Мама и дядя Вова, возможно, уже дома, сидят на тахте у телевизора, но на экран не
смотрят. Перед ними стоит низенький столик, на столике две маленькие глиняные чашечки на
81
блюдцах, кофейничек и красивая бутылка коньяка. Они тихо о чем-то говорят, смотрят друг на
друга веселыми глазами. Мама «строит глазки», как сама же иногда говорит о других,
проводит длинными белыми пальцами с перламутровыми ногтями по коленке дяди Вовы и
задумчиво опускает глаза. Дядя Вова обнимает маму, что-то шепчет ей на ухо, от чего она, с
чем-то не соглашаясь, посмеивается.
На кухне возится бабушка. У нее все валится из рук. Она сердится, когда Костик пристает
к ней с вопросами. Тогда он подходит к маме, опустив руку с дощечкой к ноге, и говорит, что
ему нужен костыль. Верней, не ему, а Плутону. Глаза у мамы делаются удивленными,
подкрашенные ресницы ее, взметнувшись вверх, замирают на секунду. Мама незаметно
сердится, стыдясь за него, Костика, в присутствии чужого дяди.
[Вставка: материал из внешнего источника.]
-- ==== Sys2Proof/WellFormed.lean ====
section
/-! DEFINITION. Which commands have an encoding: a natural operand fits the 24 bits of `imm24` (R91, R93).
`FAUTO_RELEASE` takes a boolean and the format `Z` commands take nothing, so they are always well formed. -/

namespace Sys2Proof

/-- A natural operand is one that `imm24` can hold: `0 .. 2^24 - 1` (R93). -/
abbrev OperandFits (n : Nat) : Prop := n < 2 ^ 24

/-- A command that some command word encodes (R91 to R93). -/
abbrev Instr.WellFormed : Instr → Prop
  | .grantW sz => OperandFits sz
  | .commit used => OperandFits used
  | .read => True
  | .release used => OperandFits used
  | .fgrant maxSz => OperandFits maxSz
  | .fcommit used => OperandFits used
  | .ftoCommit amt => OperandFits amt
  | .fdropW => True
  | .fread => True
  | .frelease => True
  | .fautoRelease _ => True
  | .fdropR => True
  | .init => True
  | .stageW maxSize => OperandFits maxSize
  | .stageR => True
  | .claimW => True
  | .claimR => True
  | .finalizeW committedLen => OperandFits committedLen
  | .finalizeR => True
  | .abortW => True
  | .abortR => True
  | .queryW => True
  | .queryR => True
  | .dpInit => True
  | .idleStep => True

/-- The check as a Boolean, so that it can be run on a command. -/
def Instr.wellFormed (i : Instr) : Bool :=
  match i with
  | .grantW n | .commit n | .release n | .fgrant n | .fcommit n | .ftoCommit n | .stageW n
  | .finalizeW n => decide (OperandFits n)
  | _ => true

end Sys2Proof
end

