-- ==== Sys2Proof/Machine/FramedFamily.lean ====
section
/-! DEFINITION. The meanings of the FRAMED commands (41_framed.md). -/

namespace Sys2Proof.Machine

/-- `FGRANT max_sz` at the producer port (R152 to R154). -/
def execFgrant (maxSz : Nat) (s : State) : Host.Outcome State Fault Refusal :=
  onRing .framed .producer s (fun r => .ok (frameGrant s.cfg maxSz r))

/-- `FCOMMIT used` at the producer port (R155 to R157). -/
def execFcommit (used : Nat) (s : State) : Host.Outcome State Fault Refusal :=
  onRing .framed .producer s (fun r => frameCommit s.cfg used r)

/-- `FTO_COMMIT amt` at the producer port (R158). -/
def execFtoCommit (amt : Nat) (s : State) : Host.Outcome State Fault Refusal :=
  onRing .framed .producer s (fun r => .ok (frameToCommit amt r))

/-- `FDROP_W` at the producer port (R159). -/
def execFdropW (s : State) : Host.Outcome State Fault Refusal :=
  onRing .framed .producer s (fun r => frameDropW s.cfg r)

/-- `FREAD` at the consumer port (R160 to R163). -/
def execFread (s : State) : Host.Outcome State Fault Refusal :=
  onRing .framed .consumer s (fun r => frameRead s.cfg (Config.freeByte .p0) r)

/-- `FRELEASE` at the consumer port (R164). -/
def execFrelease (s : State) : Host.Outcome State Fault Refusal :=
  onRing .framed .consumer s (fun r => .ok (frameRelease r))

/-- `FAUTO_RELEASE b` at the consumer port (R165). -/
def execFautoRelease (b : Bool) (s : State) : Host.Outcome State Fault Refusal :=
  onRing .framed .consumer s (fun r => .ok (frameAutoRelease b r))

/-- `FDROP_R` at the consumer port (R166). -/
def execFdropR (s : State) : Host.Outcome State Fault Refusal :=
  onRing .framed .consumer s (fun r => .ok (frameDropR r))

end Sys2Proof.Machine
end

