/-! ## Byte accesses (R64, R66) -/

/-- What a producer may write lies in the write grant of its ring (R64). -/
theorem inWriteView_grant {l : Level} {r : Ring} {off : Nat} (h : inWriteView l r off = true) :
    ∃ g, r.wip = true ∧ r.wg = some g ∧ Within g.start g.len off := by
  unfold inWriteView at h
  split at h
  · next hw hg => exact ⟨_, hw, hg, by simpa [inRegion, Within] using h⟩
  · next hw hg _ =>
    refine ⟨_, hw, hg, ?_⟩
    simp only [inRegion, Bool.and_eq_true, decide_eq_true_eq] at h
    constructor <;> omega
  · cases h

/-- The claimed write region of a Pipe lies in the write grant of its ring (R66). -/
theorem WriteSlotInv.inBusyWrite_grant {p : Pipe} {off : Nat} (h : WriteSlotInv p) (hb : inBusyWrite p off = true) :
    ∃ g, p.ring.wip = true ∧ p.ring.wg = some g ∧ Within g.start g.len off := by
  simp only [inBusyWrite, inRegion, Bool.and_eq_true, beq_iff_eq, decide_eq_true_eq] at hb
  obtain ⟨hbusy, hstart, hend⟩ := hb
  have hne : p.wrState ≠ .idle := by simp [hbusy]
  obtain ⟨g, f, hg, -, hptr, hlen⟩ := h.region hne
  have hw : p.ring.wip = true := by simpa [h.flag] using hne
  exact ⟨g, hw, hg, by omega, by omega⟩

/-- A level that has a given Pipe has Pipes. -/
theorem levelHasPipes_of_hasPipe {l : Level} {id : PipeId} (h : hasPipe l id = true) : levelHasPipes l = true :=
  hasPort_pipe h

/-- In a legal state a byte that an agent may write exists and lies in the write grant of the agent's ring, so it is no
unread byte (R64, R66). -/
theorem StateInv.mayWrite_spares_unread {s : State} {a : Agent} {off : Nat} (h : StateInv s)
    (ha : mayWrite s a off = true) : off < s.cfg.n ∧ off ∉ unreadOffsets (getPipe s (agentPipe a)).ring := by
  unfold mayWrite at ha
  rw [Bool.and_eq_true, decide_eq_true_eq] at ha
  obtain ⟨hoff, ha⟩ := ha
  have hgrant : ∃ g, (getPipe s (agentPipe a)).ring.wip = true ∧ (getPipe s (agentPipe a)).ring.wg = some g ∧
      Within g.start g.len off := by
    cases a with
    | port p =>
      cases p with
      | producer c =>
        simp only [Bool.and_eq_true] at ha
        exact inWriteView_grant ha.2
      | pipe id c =>
        cases c with
        | lp => cases ha
        | hp =>
          simp only [Bool.and_eq_true] at ha
          exact (h.legalPipe id (levelHasPipes_of_hasPipe ha.1.1)).write.inBusyWrite_grant ha.2
      | consumer | dp => cases ha
    | dma id d =>
      cases d with
      | w =>
        simp only [Bool.and_eq_true] at ha
        exact (h.legalPipe id (levelHasPipes_of_hasPipe ha.1)).write.inBusyWrite_grant ha.2
      | r => cases ha
  obtain ⟨g, hw, hg, hin⟩ := hgrant
  exact ⟨hoff, (h.ringInv _).grant_not_unread hw hg hin⟩
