/-- The catalogue (R174). -/
def Instr.request : Instr → Option Request
  | .identify t g p => some ⟨t, 0x01#8, g, p, some 0, false, false⟩
  | .getStatus t g p => some ⟨t, 0x02#8, g, p, some 0, false, false⟩
  | .start t g p => some ⟨t, 0x03#8, g, p, some 0, true, true⟩
  | .stop t g p => some ⟨t, 0x04#8, g, p, some 0, true, true⟩
  | .restart t g p => some ⟨t, 0x05#8, g, p, some 0, true, false⟩
  | .setTiming t g p => some ⟨t, 0x06#8, g, p, some 8, true, true⟩
  | .setCamera t g p => some ⟨t, 0x10#8, g, p, some 20, true, true⟩
  | .enableCamera t g p => some ⟨t, 0x11#8, g, p, some 1, true, true⟩
  | .disableCamera t g p => some ⟨t, 0x12#8, g, p, some 1, true, true⟩
  | .resetCamera t g p => some ⟨t, 0x13#8, g, p, some 1, true, true⟩
  | .getCamera t g p => some ⟨t, 0x14#8, g, p, some 1, true, true⟩
  | .clearView t g p => some ⟨t, 0x20#8, g, p, some 1, true, true⟩
  | .loadNodes t g p => some ⟨t, 0x21#8, g, p, none, true, true⟩
  | .closeView t g p => some ⟨t, 0x22#8, g, p, some 1, true, true⟩
  | .selectView t g p => some ⟨t, 0x23#8, g, p, some 1, true, true⟩
  | .selectViewNone t g p => some ⟨t, 0x23#8, g, p, some 1, true, true⟩
  | .readNodes t g p => some ⟨t, 0x24#8, g, p, some 4, true, true⟩
  | .setZone t g p => some ⟨t, 0x28#8, g, p, some 9, true, true⟩
  | .setBody t g p => some ⟨t, 0x29#8, g, p, some 1, true, true⟩
  | .setFill t g p => some ⟨t, 0x2A#8, g, p, some 3, true, true⟩
  | .setHarmonise t g p => some ⟨t, 0x30#8, g, p, some 9, true, true⟩
  | .setGain t g p => some ⟨t, 0x31#8, g, p, some 3, true, true⟩
  | .getFaults t g p => some ⟨t, 0x38#8, g, p, some 0, true, true⟩
  | .clearFaults t g p => some ⟨t, 0x39#8, g, p, some 4, true, true⟩
  | .setFaultPolicy t g p => some ⟨t, 0x3A#8, g, p, some 3, true, true⟩
  | .fetchNotices t g p => some ⟨t, 0x40#8, g, p, some 1, true, true⟩
  | .setNoticePolicy t g p => some ⟨t, 0x41#8, g, p, some 20, true, true⟩
  | .getHistory t g p => some ⟨t, 0x42#8, g, p, some 2, true, true⟩
  | .powerOn _ _ | .trainingComplete _ _ | .fillComplete _ | .byteArrival _ _ _ | .gapExpiry _ | .replySent _
  | .unknownKind _ _ _ _ | .scanComplete _ | .frameOpen _ _ _ | .info _ _ _ | .line _ _ _ | .foreignPacket _ _ _ _
  | .frameClose _ _ _ | .silenceExpiry _ _ | .openRequest _ _ | .abandonRequest _ _ | .publishRequest _ _
  | .dropReadyRequest _ _ | .arbiterGrant _ _ | .writerTransferComplete _ | .compositionTransferComplete _ _
  | .lineComplete _ | .outputFrameStart _ | .linePeriodStart _ | .frameEnd _ => none

/-- The camera whose port, ring or stream a command names, if it names one: packets, silence, ring requests (their
operand) and the three port requests (the byte at offset 0 of their payload). -/
def Instr.port : Instr → Option Nat
  | .frameOpen _ c _ | .info _ c _ | .line _ c _ | .foreignPacket _ c _ _ | .frameClose _ c _ | .silenceExpiry _ c
  | .openRequest _ c | .abandonRequest _ c | .publishRequest _ c | .dropReadyRequest _ c => some c.val
  | .setCamera _ _ p | .enableCamera _ _ p | .disableCamera _ _ p | .resetCamera _ _ p =>
    some (match p with
      | b :: _ => b.toNat
      | [] => 0)
  | _ => none

/-- The statuses with which the executor refuses a request (R172). -/
def Machine.Status.refusal : Machine.Status → Bool
  | .unknownKind | .badValue | .wrongState | .notReady => true
  | .ok | .adjusted | .badFrame | .badLength | .busy => false

end Sys2Proof

namespace Sys2Proof.Machine

/-! ### Runs of commands, and what a request leaves -/

/-- Commands one after another. -/
def execAll : List Instr → State → Host.Outcome State Fault Refusal
  | [], s => .next s
  | c :: rest, s =>
    match exec c s with
    | .next s' => execAll rest s'
    | .fault r => .fault r
    | .refused r => .refused r

/-- The executor can take this request: the frame stands at the head of the inbox, the executor is idle, and fewer than
two of its replies wait in the outbox (R172, R173). -/
structure State.asks (s : State) (kind tag : Byte) (payload : List Byte) (rest : List Frame) : Prop where
  head : s.lc.inbox = ⟨kind, tag, payload⟩ :: rest
  idle : s.lc.closing = none
  room : (s.lc.outbox.filter Reply.executor).length < 2
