/-- R16, R17, R18, R19, R22, R23, R24, R133, R134: how a line is made. The engine computes the next pixel of its line once
the sample of every contributing camera is there, and waits while one is missing; that it computes such a pixel at once is
the model's reading (log entry 18). The pixel is the rounded weighted mean of the gained samples of exactly the
contributing set, or the fill colour where nothing contributes; the line accumulators gain one in the coverage of each
contributing camera and, for each seam both of whose cameras contribute, one in N and the two gained lumas in Sa and Sb; a
fill pixel adds nothing. When all 720 pixels are computed, the line enters the FIFO with its number and its statistics
enter the frame totals; the engine begins the next line, with no pixel and with clear accumulators, or goes to FULL where
the FIFO then holds four, or to FINISHED after line 959. -/
def Obligations.LineCompletes : Prop :=
  (∀ (s : State) (t : Stamp), s.ce.state = .composing → s.ce.pixels.length = 720 → s.op.fifo.length < 4 →
    s.ce.line ≤ 959 →
    let totals : Totals :=
      ⟨.ofFn fun k =>
          ⟨(s.ce.totals.seams.get k).n + (s.ce.acc.seams.get k).n,
            (s.ce.totals.seams.get k).sa + (s.ce.acc.seams.get k).sa,
            (s.ce.totals.seams.get k).sb + (s.ce.acc.seams.get k).sb⟩,
        .ofFn fun c => s.ce.totals.coverage.get c + s.ce.acc.coverage.get c⟩
    let cleared := { s.ce with pixels := [], samples := [], acc := .zero, totals := totals }
    let left := fun (e : CE) =>
      { s with
        timebase := t, ce := e, op := { s.op with fifo := s.op.fifo ++ [(s.ce.line, packLine s.ce.pixels)] } }
    (s.ce.line = 959 → exec (.lineComplete t) s = .next (left { cleared with state := .finished })) ∧
    (s.ce.line < 959 → s.op.fifo.length = 3 →
      exec (.lineComplete t) s = .next (left { cleared with state := .full, line := s.ce.line + 1 })) ∧
    (s.ce.line < 959 → s.op.fifo.length < 3 →
      exec (.lineComplete t) s = .next
        (left (CE.settle s.nodes 720 { cleared with state := .composing, line := s.ce.line + 1 })))) ∧
  ∀ (nodes : List (Nat × NodeRecord)) (set : CompSet) (ce : CE), ce.set = some set → ce.state = .composing →
    ce.pixels.length < 720 →
    let share := fun (c : Camera) =>
      if set.view.isSome then contribution nodes set ce.cut ce.pixels.length ce.line c else none
    let sample := fun (c : Camera) => (ce.samples.find? fun e => e.1 == c).map Prod.snd
    (∀ c k, share c = some k → sample c = none → ∀ n, CE.settle nodes n ce = ce) ∧
    ∀ y : Quad Yuv, (∀ c k, share c = some k → sample c = some (y.get c)) →
      let weight := fun (c : Camera) => ((share c).map Contribution.weight).getD 0
      let total := weight 0 + weight 1 + weight 2 + weight 3
      let yg := fun (c : Camera) => min 255 (((y.get c).y.toNat * set.gains.get c + 128) / 256)
      let mean := fun (f : Camera → Nat) =>
        (weight 0 * f 0 + weight 1 * f 1 + weight 2 * f 2 + weight 3 * f 3 + total / 2) / total
      ∃ (pixel : Yuv) (acc : Totals),
        (∀ n, CE.settle nodes (n + 1) ce =
          CE.settle nodes n { ce with pixels := ce.pixels ++ [pixel], samples := [], acc := acc }) ∧
        (total = 0 → pixel = set.fill ∧ acc = ce.acc) ∧
        (0 < total →
          pixel.y.toNat = mean yg ∧ pixel.cb.toNat = mean (fun c => (y.get c).cb.toNat) ∧
          pixel.cr.toNat = mean (fun c => (y.get c).cr.toNat)) ∧
        (∀ k : Fin 4, acc.seams.get k =
          if (share k).isSome ∧ (share (k + 1)).isSome then
            ⟨(ce.acc.seams.get k).n + 1, (ce.acc.seams.get k).sa + yg k, (ce.acc.seams.get k).sb + yg (k + 1)⟩
          else ce.acc.seams.get k) ∧
        ∀ c : Camera, acc.coverage.get c = ce.acc.coverage.get c + (if (share c).isSome then 1 else 0)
Дядя Вова возьмет будущий костыль, осмотрит его со всех сторон и, может быть, попросит
у мамы нож для работы. Но мама выхватит у него из рук дощечку, отдаст Костику и скажет
без особого интереса что-нибудь такое, например, что он – Костик, мальчишка – сам найдет,
что сделать «с этой палкой». И тогда Костик одернет руку, спрячет за спину то, из чего
должен получиться костыль для Плутона и побежит в сад бабы Марии.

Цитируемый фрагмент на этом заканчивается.